Jill Walsh

Personal information
- Born: June 19, 1963 (age 63) Rochester, New York, United States

Sport
- Country: United States
- Sport: Cycling
- Disability: Multiple sclerosis
- Disability class: T2

Medal record
Paralympic athletics
Representing United States
Paralympic Games
| Silver medal – second place | 2016 Rio de Janeiro | road time trial T1–2 |
| Silver medal – second place | 2016 Rio de Janeiro | road race T1–2 |
| Bronze medal – third place | 2020 Tokyo | road race T1–2 |
UCI Para-cycling Road World Championships
| Gold medal – first place | 2015 Nottwil | Women's Road Race T2 |
| Gold medal – first place | 2018 Maniago | Women's Individual Time Trial T2 |
| Gold medal – first place | 2018 Maniago | Women's Road Race T2 |
| Silver medal – second place | 2014 Grenville | Women's Road Race T2 |
| Silver medal – second place | 2015 Nottwil | Women's Individual Time Trial T2 |
| Silver medal – second place | 2017 Pietermaritzburg | Women's Individual Time Trial T2 |
| Silver medal – second place | 2019 Emmen | Women's Individual Time Trial T2 |
| Silver medal – second place | 2021 Cascais | Women's Individual Road Race T2 |
| Bronze medal – third place | 2014 Grenville | Women's Individual Time Trial T2 |
| Bronze medal – third place | 2017 Pietermaritzburg | Women's Road Race T2 |
| Bronze medal – third place | 2021 Cascais | Women's Individual Time Trial T2 |
Parapan American Games
| Gold medal – first place | 2015 Toronto | Mixed Road Time Trial T1-2 |
| Gold medal – first place | 2019 Lima | Mixed Road Time Trial T1-2 |

= Jill Walsh (cyclist) =

American para-cyclist (born 1963)

Jill Walsh (born June 19, 1963) is an American para-cyclist.
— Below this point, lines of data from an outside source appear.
-- ==== Sys2Proof/Machine/Core.lean ====
section
/-! DEFINITION. The machine as the host runs it. -/

noncomputable def Sys2Proof.core : Host.Core :=
  { State := Sys2Proof.Machine.State, Fault := Sys2Proof.Machine.Fault, Refusal := Sys2Proof.Machine.Refusal,
    step := Sys2Proof.Machine.step, reset := Sys2Proof.Machine.State.reset }
end

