/-- The strand, boundary and trap events happen: a park or a trap that is due, a parked strand that has nothing left of what it issued
joining the migration queue, a pre-emption, an interrupt, an unwind, an aging, a time that is over, a machine check (R33, R95, R103, R154,
R156, R157, R160, R161, R183, R187, R190, R193, R229). That a machine check of a strand of another group signals subcode 4 of source 2 is
log entry 20, deduced, and the parked strand's late joining log entry 58, deduced. -/
def Obligations.StrandEvents : Prop :=
  ∀ (s : State) (six : Nat),
    let x := s.strand six
    let core := coreOf six
    (∀ t, dueHead s six = some (.park t) →
      s.does (.strandPark six) (chain [fun _ => [.strand six { x with due := x.due.erase (.park t) }], trapEffects t six] s))
    ∧ (∀ t, dueHead s six = some (.trap t) →
      (t.strm = .c →
        s.does (.replayClassTrap six) (chain [fun _ => [.strand six { x with due := x.due.erase (.trap t) }], trapEffects t six] s))
      ∧ (t.strm = .v →
        s.does (.matrixDeferredTrap six) (chain [fun _ => [.strand six { x with due := x.due.erase (.trap t) }], trapEffects t six] s)))
    ∧ (x.st = .parked → x.entry = true → undrained s six = false →
      s.does (.strandPark six)
        [.strand six { x with entry := false },
         .cluster (clusterOf core) { s.cluster (clusterOf core) with migq := (s.cluster (clusterOf core)).migq ++ [six] },
         signal s (principalOf (clusterOf core)) 1 0])
    ∧ (∀ g, x.gid = some g → canPreempt s g = true →
      s.does (.preemptOrder g) (requestPreempt g s)
      ∧ (x.st = .active → x.sys.quant = 0 → preemptible six = true → s.does (.quantExpiry six) (requestPreempt g s)))
    ∧ (dueHead s six = none →
      (preemptReady s six = true → s.does (.preemptEntry six) (preemptEnter six s))
      ∧ (∀ sub src, interruptReady s six = some (sub, src) →
        s.does (.interruptEntry six) (chain
          [fun _ => [.core core { s.core core with intr := (s.core core).intr.tail }],
           trapEffects { cause := 19, sub := sub, addr := BitVec.ofNat 64 src, strm := .c } six] s))
      ∧ (∀ es, unwindBoundary six s = some es →
        (x.unw = none → s.does (.unwindStart six) es)
        ∧ ∀ u, x.unw = some u → u.clean = true → u.left = 0 → s.does (.cleanupBudgetExpiry six) es))
    ∧ (∀ st, slotOf six < 6 → x.st = .active → (st = .c ∨ x.sys.vrun = true) → (s.core core).aged.contains (slotOf six, st) = false →
      1024 ≤ tblGet 0 (s.core core).ages (ageKey (slotOf six) st) →
      s.does (.streamAging six st) [.core core { s.core core with aged := (s.core core).aged ++ [(slotOf six, st)] }])
    ∧ (∀ t w, x.c.wait = .align t w → t + 256 ≤ (s.core core).cycle → s.does (.alignTimeout six) (alignDone [six] s))
    ∧ (∀ r, x.res = some r → r.2 + 4096 ≤ s.cycle → s.does (.reservationExpiry six) [.strand six { x with res := none }])
    ∧ (∀ t d w, x.c.wait = .revoke t d w → (s.dom t).st ≠ .revoked →
      s.does (.grevokeComplete six)
        [.strand six (((x.write (.s d) (.word 0)).setPc .c (x.c.pc + 4)).stepped .c w)])
    ∧ (∀ gid sub, isCompute core = true → (s.group gid).isSome = true →
      (x.gid = some gid → s.does (.machineCheck gid sub six) (contain s six x true))
      ∧ (x.gid ≠ some gid →
        s.does (.machineCheck gid sub six)
          (chain [fun s => killGroup s gid, fun s => [signal s (principalOf (clusterOf core)) 4 2]] s)))
    ∧ (∀ gid sub, isCompute core = false → x.st = .active →
      s.does (.machineCheck gid sub six) (trapEffects { cause := 17, sub := sub, addr := 0, strm := .c } six s))
    ∧ ∀ n src, n < 1088 → isCompute n = false →
      s.does (.timerInterrupt n src) [.core n { s.core n with intr := (s.core n).intr ++ [(3, src)] }]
She is a three-time medalist at the Paralympic Games and a two-time gold medalist at the Parapan American Games. She also won 11 medals, including three gold, at the UCI Para-cycling Road World Championships.

==Early life and background==
Walsh was born in Rochester, New York on June 19, 1963. She attended Binghamton University and worked as a New York state trooper. In 2010, she was diagnosed with multiple sclerosis.

==Career==
Walsh competed in the 2014 UCI Para-cycling Road World Championships in Greenville, South Carolina, where she won a bronze medal in Women's Individual Time Trial T2 and silver Women's Road Race T2, finishing behind Carol Cooke who had won both events. In 2015, at the UCI Para-cycling Road World Championships in Nottwil, Switzerland, she won a silver medal in the Women's Time Trial T2 and a gold medal in the Women's Road Race T2. A month later at the 2015 Parapan American Games, she won the gold medal in the Mixed Time Trial T1-2 event. At the 2016 Summer Paralympics, she won a silver medal in the women's time trial T1–2 category and the women's road race T1–2 category, finishing behind Cooke.
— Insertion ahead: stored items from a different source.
-- ==== Sys2Proof/Laws/Run.lean ====
section
/-! SUPPORT. How a meaning runs: one lemma for each operation of Prog.lean and Ops.lean, in continuation form, and what an
instruction that issues, or an event, answers. -/

namespace Sys2Proof.Machine

/-! ## The state after effects -/

@[simp] theorem applyAll_nil (s : State) : applyAll [] s = s := rfl
@[simp] theorem applyAll_cons (e : Effect) (es : List Effect) (s : State) : applyAll (e :: es) s = applyAll es (e.apply s) := rfl
@[simp] theorem applyAll_append (es fs : List Effect) (s : State) : applyAll (es ++ fs) s = applyAll fs (applyAll es s) := by
  simp [applyAll]

/-- Effects in sequence: those of the first, then those of the others in the state it leaves. -/
theorem applyAll_chain_cons (f : State → List Effect) (fs : List (State → List Effect)) (s : State) :
    applyAll (chain (f :: fs) s) s = applyAll (chain fs (applyAll (f s) s)) (applyAll (f s) s) := by
  simp [chain]

@[simp] theorem chain_nil (s : State) : chain [] s = [] := rfl

/-! ## The issuing strand -/

@[simp] theorem strand_withMe (s : State) (x : Strand) : (s.withMe x).strand s.six = x := by
  simp [State.withMe, State.strand, State.six]

@[simp] theorem withMe_me (s : State) (x : Strand) : (s.withMe x).me = x := by
  simp [State.withMe, State.me, State.six, State.strand]

@[simp] theorem withMe_six (s : State) (x : Strand) : (s.withMe x).six = s.six := by simp [State.withMe, State.six]
@[simp] theorem withMe_stream (s : State) (x : Strand) : (s.withMe x).stream = s.stream := by simp [State.withMe, State.stream]
@[simp] theorem withMe_withMe (s : State) (x y : Strand) : (s.withMe x).withMe y = s.withMe y := by
  simp only [State.withMe, State.six, Effect.apply]
  rw [tblSet_set]

theorem strand_withMe_other (s : State) (x : Strand) (k : Nat) (h : k ≠ s.six) : (s.withMe x).strand k = s.strand k := by
  simp [State.withMe, State.strand, tblGet_set_other _ _ _ _ _ h]

theorem apply_strand_six (s : State) (x : Strand) : (Effect.strand s.six x).apply s = s.withMe x := rfl

theorem landed_eq (s : State) : s.landed = s.withMe (s.me.landSt s.stream) := rfl
@[simp] theorem landed_me (s : State) : s.landed.me = s.me.landSt s.stream := withMe_me s _
@[simp] theorem landed_six (s : State) : s.landed.six = s.six := withMe_six s _
@[simp] theorem landed_stream (s : State) : s.landed.stream = s.stream := withMe_stream s _

/-! ## What landing leaves -/

theorem setReg_pcOf (st : Stream) (x : Strand) (r : RegId) (p : PVal) : (x.setReg r p).pcOf st = x.pcOf st := by
  cases st <;> cases r <;> cases p <;> simp only [Strand.setReg, Strand.pcOf] <;> split <;> rfl

theorem setReg_waitOf (st : Stream) (x : Strand) (r : RegId) (p : PVal) : (x.setReg r p).waitOf st = x.waitOf st := by
  cases st <;> cases r <;> cases p <;> simp only [Strand.setReg, Strand.waitOf] <;> split <;> rfl

/-- Landing leaves every stream where it is. -/
@[simp] theorem landSt_pcOf (x : Strand) (st st' : Stream) : (x.landSt st).pcOf st' = x.pcOf st' := by
  cases st <;> cases st' <;>
    first
    | exact landList_field (Strand.pcOf · .c) (setReg_pcOf .c) x _ _
    | exact landList_field (Strand.pcOf · .v) (setReg_pcOf .v) x _ _

@[simp] theorem landSt_waitOf (x : Strand) (st st' : Stream) : (x.landSt st).waitOf st' = x.waitOf st' := by
  cases st <;> cases st' <;>
    first
    | exact landList_field (Strand.waitOf · .c) (setReg_waitOf .c) x _ _
    | exact landList_field (Strand.waitOf · .v) (setReg_waitOf .v) x _ _

/-! ## Running -/

variable {α β : Type} (f : Stop → State → State) (s0 s : State)

@[simp] theorem run_done : Prog.run f s0 .done s = s := rfl
@[simp] theorem run_stop (x : Stop) : Prog.run f s0 (.stop x) s = f x s0 := rfl
@[simp] theorem run_get (k : State → Prog) : Prog.run f s0 (.get k) s = Prog.run f s0 (k s) s := rfl
@[simp] theorem run_put (e : Effect) (k : Prog) : Prog.run f s0 (.put e k) s = Prog.run f s0 k (e.apply s) := rfl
Walsh won a silver medal in the Women's Time Trial T2 and bronze medal in the Women's Road Race T2 at the 2017 UCI Para-cycling Road World Championships in Pietermaritzburg, South Africa. At the 2018 UCI Para-cycling Road World Championships in Maniago, Italy, she won the gold medals in the Women's Time Trial T2 and Women's Road Race T2. At the 2019 Parapan American Games, Walsh won the gold medal in the Mixed Time Trial T1-2 event. Then at the 2019 UCI Para-cycling Road World Championships, in Emmen, Netherlands, she won a silver medal in the Women's Time Trial T2.
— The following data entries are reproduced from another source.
/-- Settles O13: the branches, the jumps and JTAB, each with its traps. -/
theorem transferResult : Obligations.TransferResult := ⟨branchResult_holds, jumpResult_holds, jumpTable_holds⟩

end Sys2Proof.Machine

/-! Accesses to NORMAL pages of this package (R92, R93, R101 to R103): what performs at the home slice, by what it gives of memory and of
the issuing strand. -/

namespace Sys2Proof.Machine

/-! ## What an operation gives -/

/-- States that differ in the tables of the caches alone. -/
def OnCaches (s t : State) : Prop := ∃ d u l n, t = { s with dir := d, tlb := u, l1 := l, nextId := n }

/-- What does not read the caches is the same before and after effects on them. -/
theorem OnCaches.same {α : Type} {s t : State} (h : OnCaches s t) (g : State → α)
    (free : ∀ d u l n, g { s with dir := d, tlb := u, l1 := l, nextId := n } = g s) : g t = g s := by
  obtain ⟨d, u, l, n, rfl⟩ := h
  exact free d u l n

theorem OnCaches.gives {s t : State} (h : OnCaches s t) (d : Nat) : Gives d s t := by
  obtain ⟨-, -, -, -, rfl⟩ := h
  exact ⟨rfl, rfl, rfl, rfl, sameBut_refl _ d, rfl⟩

theorem OnCaches.trans {s t u : State} (h : OnCaches s t) (h' : OnCaches t u) : OnCaches s u := by
  obtain ⟨d, v, l, n, rfl⟩ := h'
  obtain ⟨-, -, -, -, rfl⟩ := h
  exact ⟨d, v, l, n, rfl⟩

theorem Gives.trans {d : Nat} {s t u : State} (a : Gives d s t) (b : Gives d t u) : Gives d s u :=
  ⟨b.mem.trans a.mem, b.pmem.trans a.pmem, b.lmem.trans a.lmem, b.dmem.trans a.dmem, sameBut_trans a.me b.me, b.focus.trans a.focus⟩

theorem Gives.six {d : Nat} {s t : State} (h : Gives d s t) : t.six = s.six := congrArg Prod.fst h.focus

/-- After a write of memory, what gives nothing more of memory is a write of it. -/
theorem Gives.write {d : Nat} {s t : State} (h : Gives d s t) (pa n v : Nat) :
    Gives d { s with mem := memWrite s.mem pa n v } { t with mem := memWrite t.mem pa n v } :=
  ⟨congrArg (memWrite · pa n v) h.mem, h.pmem, h.lmem, h.dmem, h.me, h.focus⟩

theorem Gives.sameMemory {d : Nat} {s t : State} (h : Gives d s t) : s.sameMemory t :=
  fun a => ⟨congrArg (memGet · a) h.mem, congrArg (memGet · a) h.pmem, congrArg (memGet · a) h.lmem, congrArg (memGet · a) h.dmem⟩

theorem Leaves.gives {s t : State} (h : Leaves s.six s t) (d : Nat) : Gives d s t := by
  obtain ⟨r, me⟩ := me_leaves h
  exact ⟨h.mem, h.pmem, h.lmem, h.dmem, me ▸ sameBut_res _ r d, h.focus⟩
Walsh competed in the 2021 UCI Para-cycling Road World Championships, where she won a bronze medal in the time trial and a silver medal in the road race. She then represented the United States at the delyed 2020 Summer Paralympics in the women's road time trial T1–2 and women's road race T1–2 events, the latter being her last and where she won a bronze medal.

==Personal life==
Walsh is married to Greg Walsh and they have three children. Besides triathlon, she also enjoys building projects.